- **About this exercise**
Each line of the records containing "with" is to be copied out and returned.

[Collected data]
....................

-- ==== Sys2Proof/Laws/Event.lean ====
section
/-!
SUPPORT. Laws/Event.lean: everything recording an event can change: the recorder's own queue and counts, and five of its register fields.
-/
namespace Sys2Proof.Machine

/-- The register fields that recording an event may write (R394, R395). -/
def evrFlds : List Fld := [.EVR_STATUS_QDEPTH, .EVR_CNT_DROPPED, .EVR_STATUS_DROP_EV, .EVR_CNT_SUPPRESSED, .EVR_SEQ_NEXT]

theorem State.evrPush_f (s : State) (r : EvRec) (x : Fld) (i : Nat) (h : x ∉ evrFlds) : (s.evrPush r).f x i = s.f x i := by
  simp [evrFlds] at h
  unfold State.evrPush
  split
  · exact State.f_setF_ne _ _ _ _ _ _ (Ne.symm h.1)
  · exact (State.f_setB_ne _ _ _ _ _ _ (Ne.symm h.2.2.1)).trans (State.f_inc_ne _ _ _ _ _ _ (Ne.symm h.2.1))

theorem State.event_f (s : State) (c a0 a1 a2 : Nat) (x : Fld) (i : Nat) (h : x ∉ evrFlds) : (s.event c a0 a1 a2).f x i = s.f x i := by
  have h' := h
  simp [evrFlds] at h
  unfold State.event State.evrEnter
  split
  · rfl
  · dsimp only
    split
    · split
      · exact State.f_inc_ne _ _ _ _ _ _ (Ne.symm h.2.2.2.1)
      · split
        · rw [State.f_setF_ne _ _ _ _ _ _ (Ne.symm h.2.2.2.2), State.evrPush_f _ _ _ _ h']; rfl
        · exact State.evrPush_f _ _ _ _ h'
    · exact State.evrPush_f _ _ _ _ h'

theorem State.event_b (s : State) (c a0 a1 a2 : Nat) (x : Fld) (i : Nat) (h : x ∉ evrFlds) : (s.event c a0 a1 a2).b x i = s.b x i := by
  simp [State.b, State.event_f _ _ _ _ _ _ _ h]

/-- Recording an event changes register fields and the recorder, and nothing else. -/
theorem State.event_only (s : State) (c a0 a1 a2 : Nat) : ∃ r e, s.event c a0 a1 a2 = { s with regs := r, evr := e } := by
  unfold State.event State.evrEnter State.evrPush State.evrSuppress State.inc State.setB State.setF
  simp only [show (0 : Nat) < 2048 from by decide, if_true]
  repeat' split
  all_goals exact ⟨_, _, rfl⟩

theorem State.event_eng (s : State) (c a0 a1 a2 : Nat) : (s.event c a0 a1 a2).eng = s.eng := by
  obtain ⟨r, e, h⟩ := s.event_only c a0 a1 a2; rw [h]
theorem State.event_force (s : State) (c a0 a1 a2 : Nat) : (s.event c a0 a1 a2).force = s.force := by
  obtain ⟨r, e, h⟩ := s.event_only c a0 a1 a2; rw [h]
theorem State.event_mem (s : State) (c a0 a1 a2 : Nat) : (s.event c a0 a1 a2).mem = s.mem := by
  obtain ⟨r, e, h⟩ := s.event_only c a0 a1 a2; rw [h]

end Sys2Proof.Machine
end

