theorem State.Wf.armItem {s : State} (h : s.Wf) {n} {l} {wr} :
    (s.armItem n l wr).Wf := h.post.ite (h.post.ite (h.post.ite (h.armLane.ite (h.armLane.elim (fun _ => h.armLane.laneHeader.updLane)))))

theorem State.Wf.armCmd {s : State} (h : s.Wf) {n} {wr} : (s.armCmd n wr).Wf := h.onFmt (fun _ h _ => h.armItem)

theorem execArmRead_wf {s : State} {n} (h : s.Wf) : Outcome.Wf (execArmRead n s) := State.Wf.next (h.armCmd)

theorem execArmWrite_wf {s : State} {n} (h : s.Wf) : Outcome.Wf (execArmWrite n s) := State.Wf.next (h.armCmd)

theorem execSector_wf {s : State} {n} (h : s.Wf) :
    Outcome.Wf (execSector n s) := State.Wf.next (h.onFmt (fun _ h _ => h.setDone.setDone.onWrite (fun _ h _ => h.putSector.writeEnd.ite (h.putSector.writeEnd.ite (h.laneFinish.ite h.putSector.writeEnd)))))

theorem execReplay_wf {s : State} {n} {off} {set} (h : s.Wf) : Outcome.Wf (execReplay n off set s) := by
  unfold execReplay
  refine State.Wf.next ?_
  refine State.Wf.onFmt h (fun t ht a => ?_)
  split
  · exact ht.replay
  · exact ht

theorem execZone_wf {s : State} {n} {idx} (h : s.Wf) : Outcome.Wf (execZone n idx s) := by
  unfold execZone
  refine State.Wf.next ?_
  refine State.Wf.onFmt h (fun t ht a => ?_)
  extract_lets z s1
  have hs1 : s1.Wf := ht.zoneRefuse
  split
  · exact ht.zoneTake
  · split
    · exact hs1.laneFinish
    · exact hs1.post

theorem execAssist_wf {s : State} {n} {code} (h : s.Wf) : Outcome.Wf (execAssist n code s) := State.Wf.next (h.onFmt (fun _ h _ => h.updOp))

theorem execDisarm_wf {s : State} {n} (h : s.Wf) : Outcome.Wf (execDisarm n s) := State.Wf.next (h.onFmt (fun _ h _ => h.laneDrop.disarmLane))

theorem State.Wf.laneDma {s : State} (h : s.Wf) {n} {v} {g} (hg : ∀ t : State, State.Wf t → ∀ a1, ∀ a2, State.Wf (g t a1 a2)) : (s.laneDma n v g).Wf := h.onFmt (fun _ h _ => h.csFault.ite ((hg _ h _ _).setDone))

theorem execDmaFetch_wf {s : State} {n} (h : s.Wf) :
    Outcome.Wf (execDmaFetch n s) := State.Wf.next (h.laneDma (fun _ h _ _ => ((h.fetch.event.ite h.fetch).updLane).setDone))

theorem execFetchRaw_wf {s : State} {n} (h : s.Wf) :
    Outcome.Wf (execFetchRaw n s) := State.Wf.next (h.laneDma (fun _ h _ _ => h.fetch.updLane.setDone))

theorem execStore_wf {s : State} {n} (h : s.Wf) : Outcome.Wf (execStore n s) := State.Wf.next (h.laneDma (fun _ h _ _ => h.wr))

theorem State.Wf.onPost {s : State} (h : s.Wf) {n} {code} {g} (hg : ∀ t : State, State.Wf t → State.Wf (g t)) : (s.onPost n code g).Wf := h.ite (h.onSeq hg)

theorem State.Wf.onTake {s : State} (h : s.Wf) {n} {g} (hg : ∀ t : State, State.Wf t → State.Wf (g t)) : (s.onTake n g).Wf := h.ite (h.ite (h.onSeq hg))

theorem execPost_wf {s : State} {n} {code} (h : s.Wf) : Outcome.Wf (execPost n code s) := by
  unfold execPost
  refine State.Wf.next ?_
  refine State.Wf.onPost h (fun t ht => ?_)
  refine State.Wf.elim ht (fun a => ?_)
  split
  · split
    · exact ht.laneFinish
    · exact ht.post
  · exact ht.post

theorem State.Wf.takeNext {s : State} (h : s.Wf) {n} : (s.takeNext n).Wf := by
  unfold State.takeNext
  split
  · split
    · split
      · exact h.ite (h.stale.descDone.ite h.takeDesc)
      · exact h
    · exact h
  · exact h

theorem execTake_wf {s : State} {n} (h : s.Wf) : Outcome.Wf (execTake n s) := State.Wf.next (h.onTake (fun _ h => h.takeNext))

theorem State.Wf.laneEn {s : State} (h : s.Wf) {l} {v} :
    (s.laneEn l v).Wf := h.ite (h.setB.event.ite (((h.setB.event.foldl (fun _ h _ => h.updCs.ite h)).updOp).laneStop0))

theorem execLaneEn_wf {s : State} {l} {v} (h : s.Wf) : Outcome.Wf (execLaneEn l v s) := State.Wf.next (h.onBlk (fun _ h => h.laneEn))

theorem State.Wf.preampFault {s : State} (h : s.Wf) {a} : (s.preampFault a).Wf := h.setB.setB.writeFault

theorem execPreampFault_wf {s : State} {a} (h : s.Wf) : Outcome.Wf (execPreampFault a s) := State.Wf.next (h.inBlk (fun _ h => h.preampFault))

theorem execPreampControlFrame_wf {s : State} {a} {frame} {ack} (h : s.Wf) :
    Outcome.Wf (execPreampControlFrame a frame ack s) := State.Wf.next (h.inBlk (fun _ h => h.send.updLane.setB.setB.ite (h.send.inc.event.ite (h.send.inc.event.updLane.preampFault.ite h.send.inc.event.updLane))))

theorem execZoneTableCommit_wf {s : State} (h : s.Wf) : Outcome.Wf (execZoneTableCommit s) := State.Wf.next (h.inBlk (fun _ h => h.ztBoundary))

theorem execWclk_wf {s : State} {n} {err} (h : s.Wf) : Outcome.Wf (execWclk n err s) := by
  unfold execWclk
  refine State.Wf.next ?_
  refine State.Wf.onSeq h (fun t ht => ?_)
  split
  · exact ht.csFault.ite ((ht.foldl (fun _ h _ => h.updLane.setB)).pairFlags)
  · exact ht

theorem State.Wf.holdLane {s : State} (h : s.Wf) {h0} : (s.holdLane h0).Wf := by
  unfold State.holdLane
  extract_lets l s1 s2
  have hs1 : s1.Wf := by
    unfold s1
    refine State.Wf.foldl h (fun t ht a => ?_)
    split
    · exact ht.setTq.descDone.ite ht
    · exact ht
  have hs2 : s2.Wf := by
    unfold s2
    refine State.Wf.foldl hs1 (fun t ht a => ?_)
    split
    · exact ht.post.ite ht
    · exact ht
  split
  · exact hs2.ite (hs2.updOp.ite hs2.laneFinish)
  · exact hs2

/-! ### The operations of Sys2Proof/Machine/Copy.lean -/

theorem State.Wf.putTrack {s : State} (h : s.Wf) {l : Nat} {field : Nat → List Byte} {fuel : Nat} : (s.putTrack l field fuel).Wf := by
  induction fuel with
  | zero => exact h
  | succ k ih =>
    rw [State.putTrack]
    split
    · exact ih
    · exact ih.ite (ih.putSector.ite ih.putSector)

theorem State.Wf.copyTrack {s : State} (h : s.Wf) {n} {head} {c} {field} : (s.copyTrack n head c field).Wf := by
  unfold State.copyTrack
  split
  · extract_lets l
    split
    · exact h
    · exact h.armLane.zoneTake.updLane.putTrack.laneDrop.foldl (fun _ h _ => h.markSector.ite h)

....................

- **Reply to the exercise**
theorem State.event_only (s : State) (c a0 a1 a2 : Nat) : ∃ r e, s.event c a0 a1 a2 = { s with regs := r, evr := e } := by
  induction fuel with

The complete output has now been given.